Mercurial > repos > rnateam > infer_rnaformer

<tool id="infer_rnaformer" name="@EXECUTABLE@" version="@TOOL_VERSION@+galaxy1" profile="22.05">
    <description>Predict the secondary structure of an RNA with RNAformer</description>
    <macros>
        <import>macros.xml</import>
    </macros>
    <expand macro="requirements">
        <requirement type="package" version="1.83">biopython</requirement>
        <requirement type="package" version="3.7.2">matplotlib</requirement>
        <requirement type="package" version="0.13.2">seaborn</requirement>
        <requirement type="package" version="2.32.3">requests</requirement>
    </expand>
    <command detect_errors="exit_code"><![CDATA[python '$script_file' > '$output']]></command>
<configfiles>
        <configfile name="script_file"><![CDATA[import RNAformer
import os
import argparse
import torch
import urllib.request
import logging
from collections import defaultdict
import torch.cuda
import loralib as lora
from RNAformer.model.RNAformer import RiboFormer
from RNAformer.utils.configuration import Config

from Bio import SeqIO

import logging
import sys

import matplotlib
matplotlib.use("Agg")
import matplotlib.pyplot as plt
import seaborn as sns
import shutil
import datetime
import requests

def is_valid_rna_sequence(sequence):
    """Check if the sequence contains only RNA bases."""
    valid_bases = {'A', 'C', 'G', 'U', 'N'}  # Include 'N' if unknown bases are allowed
    return all(base in valid_bases for base in sequence.upper())

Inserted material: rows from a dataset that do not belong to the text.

/-- The syllable with these fields (A syllable, AV (R46)). -/
def AV.word (op : Bits8) (f : AV) : BitVec 64 :=
  op ++ f.vt ++ f.ab ++ f.mm ++ bit1 f.pi ++ f.g ++ bit1 f.gn ++ f.ty ++ f.vi ++ f.wt ++ 0#3 ++ f.ofs

/-- The fields of a syllable (A syllable, AV (R46)). -/
def AV.of (w : BitVec 64) : AV :=
  { vt := w.extractLsb' 49 7, ab := w.extractLsb' 45 4, mm := w.extractLsb' 41 4, pi := w.getLsbD 40, g := w.extractLsb' 36 4, gn := w.getLsbD 35, ty := w.extractLsb' 30 5, vi := w.extractLsb' 23 7, wt := w.extractLsb' 19 4, ofs := w.extractLsb' 0 16 }

/-- Fields of the A syllable, AT (R46). -/
structure AT where
  vt : VReg
  ts : Slot
  tr : Bits4
  g : PReg
  gn : Bool
  ty : BitVec 5
  deriving DecidableEq, Repr

/-- The syllable with these fields (A syllable, AT (R46)). -/
def AT.word (op : Bits8) (f : AT) : BitVec 64 :=
  op ++ f.vt ++ f.ts ++ f.tr ++ f.g ++ bit1 f.gn ++ f.ty ++ 0#27

/-- The fields of a syllable (A syllable, AT (R46)). -/
def AT.of (w : BitVec 64) : AT :=
  { vt := w.extractLsb' 49 7, ts := w.extractLsb' 41 8, tr := w.extractLsb' 37 4, g := w.extractLsb' 33 4, gn := w.getLsbD 32, ty := w.extractLsb' 27 5 }

/-- Fields of the A syllable, AQ (R46). -/
structure AQ where
  vs : VReg
  pq : PqReg
  deriving DecidableEq, Repr

/-- The syllable with these fields (A syllable, AQ (R46)). -/
def AQ.word (op : Bits8) (f : AQ) : BitVec 64 :=
  op ++ f.vs ++ f.pq ++ 0#46

/-- The fields of a syllable (A syllable, AQ (R46)). -/
def AQ.of (w : BitVec 64) : AQ :=
  { vs := w.extractLsb' 49 7, pq := w.extractLsb' 46 3 }

/-- Fields of the A syllable, AA (R46). -/
structure AA where
  rt : SReg
  ab : AReg
  sb : SReg
  aop : Bits4
  sz : Bits2
  scp : Bits3
  ord : Bits2
  wt : SemR
  deriving DecidableEq, Repr

/-- The syllable with these fields (A syllable, AA (R46)). -/
def AA.word (op : Bits8) (f : AA) : BitVec 64 :=
  op ++ f.rt ++ f.ab ++ f.sb ++ f.aop ++ f.sz ++ f.scp ++ f.ord ++ f.wt ++ 0#27

/-- The fields of a syllable (A syllable, AA (R46)). -/
def AA.of (w : BitVec 64) : AA :=
  { rt := w.extractLsb' 51 5, ab := w.extractLsb' 47 4, sb := w.extractLsb' 42 5, aop := w.extractLsb' 38 4, sz := w.extractLsb' 36 2, scp := w.extractLsb' 33 3, ord := w.extractLsb' 31 2, wt := w.extractLsb' 27 4 }

/-- Fields of the V syllable, VR (R47). -/
structure VR where
  vd : VReg
  oa : Bits9
  ob : Bits9
  oc : Bits9
  g : PReg
  gn : Bool
  ty : BitVec 5
  aux : Bits12
  deriving DecidableEq, Repr

/-- The syllable with these fields (V syllable, VR (R47)). -/
def VR.word (op : Bits8) (f : VR) : BitVec 64 :=
  op ++ f.vd ++ f.oa ++ f.ob ++ f.oc ++ f.g ++ bit1 f.gn ++ f.ty ++ f.aux

/-- The fields of a syllable (V syllable, VR (R47)). -/
def VR.of (w : BitVec 64) : VR :=
  { vd := w.extractLsb' 49 7, oa := w.extractLsb' 40 9, ob := w.extractLsb' 31 9, oc := w.extractLsb' 22 9, g := w.extractLsb' 18 4, gn := w.getLsbD 17, ty := w.extractLsb' 12 5, aux := w.extractLsb' 0 12 }

/-- Fields of the V syllable, VI (R47). -/
structure VI where
  vd : VReg
  g : PReg
  gn : Bool
  ty : BitVec 5
  imm : Imm32
  deriving DecidableEq, Repr

/-- The syllable with these fields (V syllable, VI (R47)). -/
def VI.word (op : Bits8) (f : VI) : BitVec 64 :=
  op ++ f.vd ++ f.g ++ bit1 f.gn ++ f.ty ++ 0#7 ++ f.imm

/-- The fields of a syllable (V syllable, VI (R47)). -/
def VI.of (w : BitVec 64) : VI :=
  { vd := w.extractLsb' 49 7, g := w.extractLsb' 45 4, gn := w.getLsbD 44, ty := w.extractLsb' 39 5, imm := w.extractLsb' 0 32 }

/-- Fields of the X syllable, XE (R48). -/
structure XE where
  q : Bits2
  wt : SemR
  st : SemR
  ap : AReg
  ss : SReg
  slk : Bits8
  aux : BitVec 29
  deriving DecidableEq, Repr

/-- The syllable with these fields (X syllable, XE (R48)). -/
def XE.word (op : Bits8) (f : XE) : BitVec 64 :=
  op ++ f.q ++ f.wt ++ f.st ++ f.ap ++ f.ss ++ f.slk ++ f.aux

/-- The fields of a syllable (X syllable, XE (R48)). -/
def XE.of (w : BitVec 64) : XE :=
  { q := w.extractLsb' 54 2, wt := w.extractLsb' 50 4, st := w.extractLsb' 46 4, ap := w.extractLsb' 42 4, ss := w.extractLsb' 37 5, slk := w.extractLsb' 29 8, aux := w.extractLsb' 0 29 }

/-- Fields of the X syllable, XR (R48). -/
structure XR where
  xd : SReg
  xa : SReg
  xb : SReg
  xc : SReg
  imm : BitVec 36
  deriving DecidableEq, Repr

/-- The syllable with these fields (X syllable, XR (R48)). -/
def XR.word (op : Bits8) (f : XR) : BitVec 64 :=
  op ++ f.xd ++ f.xa ++ f.xb ++ f.xc ++ f.imm

/-- The fields of a syllable (X syllable, XR (R48)). -/
def XR.of (w : BitVec 64) : XR :=
  { xd := w.extractLsb' 51 5, xa := w.extractLsb' 46 5, xb := w.extractLsb' 41 5, xc := w.extractLsb' 36 5, imm := w.extractLsb' 0 36 }

/-- The memory operand of an AM syllable (R46). -/
def AM.mem (f : AM) : AMem := if f.pi then .post f.ab f.mm else .off f.ab f.ofs
/-- The memory operand of an AV syllable (R46). -/
def AV.mem (f : AV) : VMem := if f.pi then .post f.ab f.mm else .off f.ab f.ofs
/-- The operands of an engine command (R48). -/
def XE.args (f : XE) : EngArgs := ⟨f.wt, f.st, f.ap, f.ss, f.slk⟩

/-- The operation of an opcode whose fields the S syllable holds, before its limits are checked (R50). -/
def rawSAt (op : Nat) (w : BitVec 56) : Option Instr :=
  let r := SR.of w
  let i := SI.of w
  let b := SB.of w
  let p := SP.of w
  let l := SL.of w
  let c := SC.of w
  match op with
  | 0x01 => some (.add r.sd r.sa r.sb)
  | 0x02 => some (.sub r.sd r.sa r.sb)
  | 0x03 => some (.mul r.sd r.sa r.sb)
  | 0x04 => some (.mulh r.sd r.sa r.sb)
  | 0x05 => some (.mulhn r.sd r.sa r.sb)
  | 0x06 => some (.div r.sd r.sa r.sb)
  | 0x07 => some (.divn r.sd r.sa r.sb)
  | 0x08 => some (.rem r.sd r.sa r.sb)
  | 0x09 => some (.remn r.sd r.sa r.sb)
  | 0x0A => some (.and r.sd r.sa r.sb)
  | 0x0B => some (.or r.sd r.sa r.sb)
  | 0x0C => some (.xor r.sd r.sa r.sb)
  | 0x0D => some (.andn r.sd r.sa r.sb)
  | 0x0E => some (.shl r.sd r.sa r.sb)
  | 0x0F => some (.shr r.sd r.sa r.sb)
  | 0x10 => some (.sha r.sd r.sa r.sb)
  | 0x11 => some (.rot r.sd r.sa r.sb)
  | 0x12 => some (.min r.sd r.sa r.sb)
  | 0x13 => some (.max r.sd r.sa r.sb)
  | 0x14 => some (.minn r.sd r.sa r.sb)
  | 0x15 => some (.maxn r.sd r.sa r.sb)
  | 0x16 => some (.clz r.sd r.sa)
  | 0x17 => some (.ctz r.sd r.sa)
  | 0x18 => some (.popc r.sd r.sa)
  | 0x19 => some (.seq r.sd r.sa r.sb)
  | 0x1A => some (.sne r.sd r.sa r.sb)
  | 0x1B => some (.slt r.sd r.sa r.sb)
  | 0x1C => some (.sltn r.sd r.sa r.sb)
  | 0x1D => some (.sel r.sd r.sc r.sa r.sb)
  | 0x1E => some (.bfx r.sd r.sa r.pos r.len)
  | 0x1F => some (.bfi r.sd r.sa r.pos r.len)
  | 0x20 => some (.addi i.sd i.sa i.imm)
  | 0x21 => some (.andi i.sd i.sa i.imm)
  | 0x22 => some (.ori i.sd i.sa i.imm)
  | 0x23 => some (.xori i.sd i.sa i.imm)
  | 0x24 => some (.shli i.sd i.sa (i.imm.setWidth 6))
  | 0x25 => some (.shri i.sd i.sa (i.imm.setWidth 6))
  | 0x26 => some (.shai i.sd i.sa (i.imm.setWidth 6))
  | 0x27 => some (.slti i.sd i.sa i.imm)
  | 0x28 => some (.li i.sd i.imm)
  | 0x29 => some (.lih i.sd i.imm)
  | 0x30 => some (.br b.off)
  | 0x31 => some (.beq b.sa b.sb b.off)
  | 0x32 => some (.bne b.sa b.sb b.off)
  | 0x33 => some (.blt b.sa b.sb b.off)
  | 0x34 => some (.bge b.sa b.sb b.off)
  | 0x35 => some (.bltn b.sa b.sb b.off)
  | 0x36 => some (.bgen b.sa b.sb b.off)
  | 0x37 => some (.jal b.sa b.off)
  | 0x38 => some (.jalr i.sd i.sa i.imm)
  | 0x39 => some (if l.imm then .loopImm l.cnt l.dist else .loopReg l.sa l.dist)
  | 0x3A => some (if c.imm.getLsbD 9 then .lcloseX (c.imm.extractLsb' 0 6) (c.imm.extractLsb' 6 3)
    else .lclose (c.imm.extractLsb' 0 6) (c.imm.extractLsb' 6 3))
  | 0x3B => some (.bpany p.pn p.lt p.off)
  | 0x3C => some (.bpall p.pn p.lt p.off)
  | 0x3D => some (.bqs b.sa b.sb b.off)
  | 0x3E => some .ends
  | 0x40 => some (.trap c.imm)
  | 0x41 => some .eret
  | 0x42 => some (.crr c.sd c.cr)
  | 0x43 => some (if c.sa = 0 then .crwImm c.cr c.imm else .crwReg c.cr c.sa)
  | 0x44 => (Scope.ofCode (c.imm.extractLsb' 0 3)).bind fun scp =>
    match (c.imm.extractLsb' 3 2).toNat with
    | 1 => some (.fenceR scp)
    | 2 => some (.fenceW scp)
    | 3 => some (.fence scp)
    | _ => none
  | 0x45 => some (if c.sa = 0 then .stepImm c.imm else .stepReg c.sa)
  | 0x46 => some .trig
  | 0x47 => match (c.imm.extractLsb' 24 2).toNat with
    | 0 => some (.chkS c.sa)
    | 1 => some (.chkA (c.sa.setWidth 4))
    | 2 => some (.chkV (c.imm.setWidth 7))
    | _ => none
  | _ => none

/-- The operation whose opcode and fields the S syllable holds, before its limits are checked. -/
def rawS (w : BitVec 56) : Option Instr :=
  rawSAt (w.extractLsb' 48 8).toNat w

def download_file(url, destination):
    response = requests.get(url, stream=True)
    response.raise_for_status()
    with open(destination, 'wb') as file:
        for chunk in response.iter_content(chunk_size=8192):
            file.write(chunk)

model_url = "https://ml.informatik.uni-freiburg.de/research-artifacts/RNAformer/models/RNAformer_32M_state_dict_intra_family_finetuned.pth"
config_url = "https://ml.informatik.uni-freiburg.de/research-artifacts/RNAformer/models/RNAformer_32M_config_intra_family_finetuned.yml"

model_file_path = "./model/RNAformer_32M_state_dict_intra_family_finetuned.pth"
config_file_path = "./model/RNAformer_32M_config_intra_family_finetuned.yml"

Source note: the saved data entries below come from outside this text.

/-- First gate shut of an entry, as wstate names it: a chosen entry that holds leave and its block and waits only for CYC to reach
STAMP shows the stamp (R185, log 66). -/
def Entry.why (e : Entry) (n now : Nat) : Nat :=
  match e.st with
  | .faulted => 8
  | .running => 7
  | .selected =>
    if (e.units n != 0 && !e.leave) || e.blk.isNone then 5
    else if e.stamped && now < e.stamp.toNat then 3
    else 6
  | _ => if !e.pace then 1 else if !e.token then 2 else if !e.stampOk then 3 else 4

/-- WHY of an entry followed from ck to ck, for its AGE (R185). -/
def Entry.aged (e : Entry) (n now : Nat) : Entry :=
  if e.why n now = e.whyNo then e else { e with whyNo := e.why n now, whyAt := now }

/-- Entries whose earlier ones have been freed, in a ck, reach HEAD, and take their first WHY in that ck; a whole-array command when that
holds in both queues (R180, R194, R352). -/
def CoreSt.promote (x : CoreSt) (now : Nat) : CoreSt :=
  let up (n : Nat) (e : Entry) : Entry :=
    if e.st == .queued && firstOf (x.queue n) e && (!(n != 2 && e.whole) || firstOf (x.queue (1 - n)) e) then
      let e := { e with st := .head }
      { e with whyNo := e.why n now, whyAt := now }
    else e
  { x with h0 := x.h0.mapV (up 0), h1 := x.h1.mapV (up 1), te := x.te.mapV (up 2) }

/-- SRC of the causes of a queue's commands (R155): a whole-array command reports as H0. -/
def Entry.src (e : Entry) (n : Nat) : Bits3 := if n = 2 then 3 else if e.whole then 1 else BitVec.ofNat 3 (n + 1)

/-- Cores of a seat's instance by strand index: the rectangle's corner, its width and its height (R12, R236). -/
def strandCore (d : DieId) (q : SeatSt) (i : Nat) : CoreId := mkCore d (q.x0 + i % q.rw) (q.y0 + i / q.rw)

/-- The slots that a discarded command was filling or draining take the states of R220; those of a multicast on every
destination. -/
def State.leaveSlots (s : State) (c : CoreId) (e : Entry) : State :=
  let one (s : State) (c : CoreId) := s.modCore c fun x => e.held.foldl (fun x n => x.modTile n fun t =>
    if t.st == .filling then t.failed else if t.st == .draining then { t with st := .ready, holder := 0 } else t) x
  if e.opc = 0x13 then
    let q := s.seat c e.seat
    (e.dst.filter fun p => p.2 = 1).foldl (fun s p => one s (strandCore (coreDie c) q p.1)) s
  else one s c

/-- The rows that steps of a unit are still to write are dropped: steps that have started ahead of the running one have made no write
(R180). -/
def CoreSt.abandon (x : CoreSt) (unit : Nat) : CoreSt := { x with ewr := x.ewr.filter fun w => w.n != unit }

/-- An entry gives up the units that it held, in a ck; they choose again in the next one at the earliest (R260). -/
def CoreSt.leaveUnit (x : CoreSt) (n : Nat) (e : Entry) (now : Nat) : CoreSt :=
  if e.st == .running || e.st == .selected then { x with unitAt := (e.queues n).foldl (fun t m => t.put m now) x.unitAt } else x

/-- A command whose block has not been read names no row any more (R115). -/
def SeatSt.dropUnk (q : SeatSt) (n seq : Nat) : SeatSt :=
  { q with und := q.und.filter fun u => !(u.unk && u.q = n && u.seq = seq) }

/-- An entry freed without its token in a ck: its slots and pins are released and the next entries move up (R180, R190, R220). -/
def State.discardAt (s : State) (c : CoreId) (n ix now : Nat) : State :=
  match ((s.core c).queue n).find ix with
  | none => s
  | some e =>
    ((s.leaveSlots c e).modSeat c e.seat fun q => q.dropUnk n e.seq.toNat).modCore c fun x =>
      ((((x.leaveUnit n e now).abandon (e.unit n)).pinAll (e.pinUnit n) false e.pins).delEnt n ix).promote now

/-- An entry freed without its token in this ck. -/
def State.discard (s : State) (c : CoreId) (n ix : Nat) : State := s.discardAt c n ix s.cyc

/-- A discard that waits for the step that runs: its entry is marked, and freed when the step ends (R168, R180). -/
def State.dropEnt (s : State) (c : CoreId) (n ix : Nat) : State :=
  match ((s.core c).queue n).find ix with
  | none => s
  | some e =>
    if e.st == .running && e.busy then
      (s.leaveSlots c e).modCore c fun x => x.modEnt n ix fun e => { e with drop := true, held := [] }
    else s.discard c n ix

/-- A seat's entries of every queue are discarded, as a kill does it (R168). -/
def State.dropSeat (s : State) (c : CoreId) (k : SeatId) : State :=
  [0, 1, 2].foldl (fun s n =>
    (((s.core c).queue n).filter fun p => p.2.seat == k).foldl (fun s p => s.dropEnt c n p.1) s) s

/-- The marks of an EQFLUSH.d that is no longer held are taken back (R190). -/
def CoreSt.unflush (x : CoreSt) (k : SeatId) : CoreSt :=
  let f (e : Entry) : Entry := if e.seat = k && e.flush then { e with flush := false } else e
  { x with h0 := x.h0.mapV f, h1 := x.h1.mapV f, te := x.te.mapV f }

/-! ### Pending causes (R153) -/

/-- Order of the causes that arrive in one ck: memory and host responses, H0, H1, the transfer queue (R153); the F_REPLAY mark
last (log 12). -/
def Cause.rank (a : Cause) : Nat :=
  match a.src.toNat with
  | 4 => 0
  | 1 => 1
  | 2 => 2
  | 3 => 3
  | _ => 4

/-- A cause put in its place among the pending ones: oldest first. -/
def Cause.insert (a : Cause) : List Cause → List Cause
  | [] => [a]
  | b :: r => if a.at0 < b.at0 || (a.at0 = b.at0 && a.rank < b.rank) then a :: b :: r else b :: Cause.insert a r

/-- A cause becomes pending for a seat (R153). -/
def State.pendCause (s : State) (c : CoreId) (k : SeatId) (a : Cause) : State :=
  s.modSeat c k fun q => { q with pend := ({ a with at0 := s.cyc } : Cause).insert q.pend }

/-! ### Counters of a half (R216) -/

/-- The counters of the halves in which an entry runs changed. -/
def CoreSt.count (x : CoreSt) (n : Nat) (e : Entry) (f : HalfCnt → HalfCnt) : CoreSt :=
  let x := if n = 0 || (n = 1 && e.whole) then { x with hc0 := f x.hc0 } else x
  if n = 1 || (n = 0 && e.whole) then { x with hc1 := f x.hc1 } else x

/-- An engine fault: the entry is FAULTED, its leave and pins are released, and the cause becomes pending (R180, R153, R201). -/
def State.engFault (s : State) (c : CoreId) (n ix : Nat) (code : Bits16) (val : Word) : State :=
  match ((s.core c).queue n).find ix with
  | none => s
  | some e =>
    let s := s.modCore c fun x =>
      ((((x.leaveUnit n e s.cyc).abandon (e.unit n)).pinAll (e.pinUnit n) false e.pins).modEnt n ix fun e =>
        { e with st := .faulted, leave := false, lreq := none, ch0 := false, ch1 := false, busy := false, ahead := [],
                 chk := none, fail := none, lwf := none, buf := [], far := none, segs := [], recs := [], pins := [], stampOk := false, fcode := code,
                 fval := val }).count n e
        fun h => { h with mflt := h.mflt + 1 }
    let s := if e.blk.isNone then s.modSeat c e.seat fun q => q.dropUnk (if e.whole && n != 2 then 0 else n) e.seq.toNat else s
    let at0 := if n = 1 && e.whole then ((s.core c).mateIx 1 e).getD ix else ix
    s.pendCause c e.seat ⟨code, e.src n, BitVec.ofNat 8 at0, val, 0⟩

/-! ### Steering entries (R338, R340, R341) -/

/-- Slots of a steering entry, and whether it names a core (R338). -/
def steerSlot (e : SteerSt) : Nat := bits e.w0 23 16
def steerN (e : SteerSt) : Nat := bits e.w0 27 24 + 1
def steerNames (e : SteerSt) (c : CoreId) : Bool := bits e.w0 6 4 = coreX c && bits e.w0 10 8 = coreY c
def steerArmed (e : SteerSt) : Bool := e.w1.getLsbD 16

/-- Slots of a core that were armed become READY with their contents (R338, R341). -/
def CoreSt.unarm (x : CoreSt) (slot n : Nat) : CoreSt :=
  { x with tiles := x.tiles.map fun p =>
      if slot ≤ p.1 && p.1 < slot + n && p.2.armed then
        (p.1, { p.2 with armed := false, st := .ready, holder := 0 }) else p }

/-- A steering entry disarmed: a message that is landing is abandoned (R93, R338). -/
def SteerSt.disarm (e : SteerSt) : SteerSt := { e with w1 := setBits e.w1 16 16 0, land := none, post := none }

/-- Slots of a core armed for Ethernet ingress (R220, R341). -/
def CoreSt.arm (x : CoreSt) (lo n : Nat) : CoreSt :=
  (List.range n).foldl (fun x j => x.modTile (lo + j) fun t => { t with st := .filling, armed := true, holder := 2 }) x

/-- A steering entry of a die. -/
def State.steerAt (s : State) (d : DieId) (i : Nat) : SteerSt := (s.die d).steer.val ⟨0, 0, 0, true, none, none⟩ i

/-- A steering entry replaced. -/
def State.setSteer (s : State) (d : DieId) (i : Nat) (x : SteerSt) : State :=
  s.modDie d fun y => { y with steer := y.steer.put i x }

/-- A steering entry disarmed, its slots READY with their contents (R338, R341). -/
def State.disarmEntry (s : State) (d : DieId) (i : Nat) : State :=
  let x := s.steerAt d i
  if steerArmed x then
    let c := mkCore d (bits x.w0 6 4) (bits x.w0 10 8)
    (s.setSteer d i x.disarm).modCore c fun y => y.unarm (steerSlot x) (steerN x)
  else s

/-- An entry armed anew with the operands' slots (R341). -/
def State.postAt (s : State) (c : CoreId) (k : SeatId) (i slot n : Nat) (sem : SemR) : State :=
  let d := coreDie c
  let s := s.disarmEntry d i
  let x := s.steerAt d i
  let x := { x with
    w0 := setBits (setBits x.w0 23 16 slot) 27 24 (n - 1), w1 := setBits x.w1 17 16 1, land := none, post := some (c, k, sem) }
  (s.setSteer d i x).modCore c fun y => y.arm slot n

/-- The arming of every steering entry that holds slots of a seat ends, and one that has not crossed yet with it (R93, R340). -/
def State.disarmSeat (s : State) (c : CoreId) (k : SeatId) : State :=
  let d := coreDie c
  let mine (e : SteerSt) : Bool :=
    steerNames e c && steerArmed e && ((s.core c).tiles.val .none (steerSlot e)).owner = some k
  let es := (s.die d).steer.filter fun p => mine p.2
  let s := s.modDie d fun y => { y with steer := y.steer.mapV fun e => if mine e then e.disarm else e }
  let s := { s with held := s.held.filter fun p => match p.2 with
    | .post c' k' _ _ _ _ _ => !(c' == c && k' == k)
    | _ => true }
  es.foldl (fun s p => s.modCore c fun x => x.unarm (steerSlot p.2) (steerN p.2)) s

end Sys2Proof.Machine
end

os.makedirs("./model", exist_ok=True)

model = '$model'
model_config = '$model_config'

if model and os.path.exists(model):
    model_file_path = model
else:
    download_file(model_url, model_file_path)

if model_config and os.path.exists(model_config):
    config_file_path = model_config
else:
    download_file(config_url, config_file_path)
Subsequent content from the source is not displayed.